Sospiro. Sapevo. Lo sapevo. E’ inutile tentare la fuga, la vita trova sempre il modo per riportarmi li dove non devo essere.
– D’accordo. C’è solo un problema: sono a diverse miglia da Boston ci vorrà del tempo prima che arrivi li…
– Non ti preoccupare per questo. Broyles ha contattato le autorità: hai un volo tra meno di un’ora, ti conviene fare presto.
Ho deciso di tornare. Quando Olivia mi ha conosciuto in Iraq ero una persona diversa, ero un uomo in fuga da me stesso, non accettavo le conseguenze delle mie azioni. Adesso so. So che qualunque decisione io prenda comporta un prezzo da pagare e anche in questo caso sarà lo stesso. Il viaggio del ritorno è stato più stancante nel previsto. La tensione, la paura di incontrarla di nuovo…

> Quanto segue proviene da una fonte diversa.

theorem State.composeLine_sound {s : State} (n : Nat) (hs : Sound p q s) :
    Sound p q (State.composeLine s n) := by
  unfold State.composeLine
  repeat' first
    | with_reducible assumption
    | with_reducible apply foldl_sound
    | with_reducible apply State.setDisp_sound
    | with_reducible apply State.shedForLine_sound
    | with_reducible apply State.putLine_sound
    | with_reducible refine Sound.snd_of (by with_reducible assumption) ?_
    | with_reducible refine Sound.thd_of (by with_reducible assumption) ?_
    | intro _
    | split
    | dsimp only
    | with_reducible refine Sound.of_mk ?_ rfl rfl rfl rfl rfl rfl rfl rfl rfl rfl rfl rfl rfl

theorem State.genlock_sound {s : State} (n : Nat) (e : Option Int) (hs : Sound p q s) :
    Sound p q (State.genlock s n e) := by
  unfold State.genlock
  repeat' first
    | with_reducible assumption
    | with_reducible apply foldl_sound
    | with_reducible apply State.setFld_sound
    | with_reducible apply State.event_sound
    | with_reducible apply State.setDisp_sound
    | with_reducible refine Sound.snd_of (by with_reducible assumption) ?_
    | with_reducible refine Sound.thd_of (by with_reducible assumption) ?_
    | intro _
    | split
    | dsimp only
    | with_reducible refine Sound.of_mk ?_ rfl rfl rfl rfl rfl rfl rfl rfl rfl rfl rfl rfl rfl

theorem State.takeFrameErr_sound {s : State} (n : Nat) (hs : Sound p q s) :
    Sound p q (State.takeFrameErr s n).2 := by
  unfold State.takeFrameErr
  repeat' first
    | with_reducible assumption
    | with_reducible apply foldl_sound
    | with_reducible refine Sound.snd_of (by with_reducible assumption) ?_
    | with_reducible refine Sound.thd_of (by with_reducible assumption) ?_
    | intro _
    | split
    | dsimp only
    | with_reducible refine Sound.of_mk ?_ rfl rfl rfl rfl rfl rfl rfl rfl rfl rfl rfl rfl rfl

theorem State.frameStart_sound {s : State} (n : Nat) (phase : Int) (hs : Sound p q s) :
    Sound p q (State.frameStart s n phase) := by
  unfold State.frameStart
  repeat' first
    | with_reducible assumption
    | with_reducible apply foldl_sound
    | with_reducible apply State.setFld_sound
    | with_reducible apply State.setDisp_sound
    | with_reducible apply State.genlock_sound
    | with_reducible apply State.takeFrameErr_sound
    | with_reducible refine Sound.snd_of (by with_reducible assumption) ?_
    | with_reducible refine Sound.thd_of (by with_reducible assumption) ?_
    | intro _
    | split
    | dsimp only
    | with_reducible refine Sound.of_mk ?_ rfl rfl rfl rfl rfl rfl rfl rfl rfl rfl rfl rfl rfl

theorem State.scanLineStart_sound {s : State} (n : Nat) (phase : Int) (m : Monitor) (hs : Sound p q s) :
    Sound p q (State.scanLineStart s n phase m) := by
  unfold State.scanLineStart
  repeat' first
    | with_reducible assumption
    | with_reducible apply foldl_sound
    | with_reducible apply State.setFld_sound
    | with_reducible apply State.setDisp_sound
    | with_reducible apply State.scanLine_sound
    | with_reducible apply State.sendFlit_sound
    | with_reducible apply State.monitor_sound
    | with_reducible apply State.frameStart_sound
    | with_reducible refine Sound.snd_of (by with_reducible assumption) ?_
    | with_reducible refine Sound.thd_of (by with_reducible assumption) ?_
    | intro _
    | split
    | dsimp only
    | with_reducible refine Sound.of_mk ?_ rfl rfl rfl rfl rfl rfl rfl rfl rfl rfl rfl rfl rfl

– Ho fatto più in fretta che potevo. Dimmi, è così grave?
Walter mi porse un fascicolo con la dicitura riservata. C’era tutto quello che sapevano della persona in pericolo di vita. Gli do una rapida occhiata. – Se questo è uno scherzo, non mi sto divertendo.
– Non è uno scherzo, Peter. Mi sono macchiato di molte colpe ma non giocherei mai con una questione così importante.
Ritorno a leggere la scheda: Peter Owen, 35 anni, nato a Bath. La descrizione fisica è pressochè identica alla mia tranne per un particolare: quest’uomo ha un tatuaggio. E hanno punti in comune anche per quanto riguarda il passato. Entrambi sono uomini in fuga, entrambi hanno dimestichezza con le macchine, entrambi un QI alto. Stesso istinto di sopravvivenza, stesso carattere solitario.  Continuò a fissare la scheda di quest’uomo con aria truce. Davvero un gran bello scherzo del destino.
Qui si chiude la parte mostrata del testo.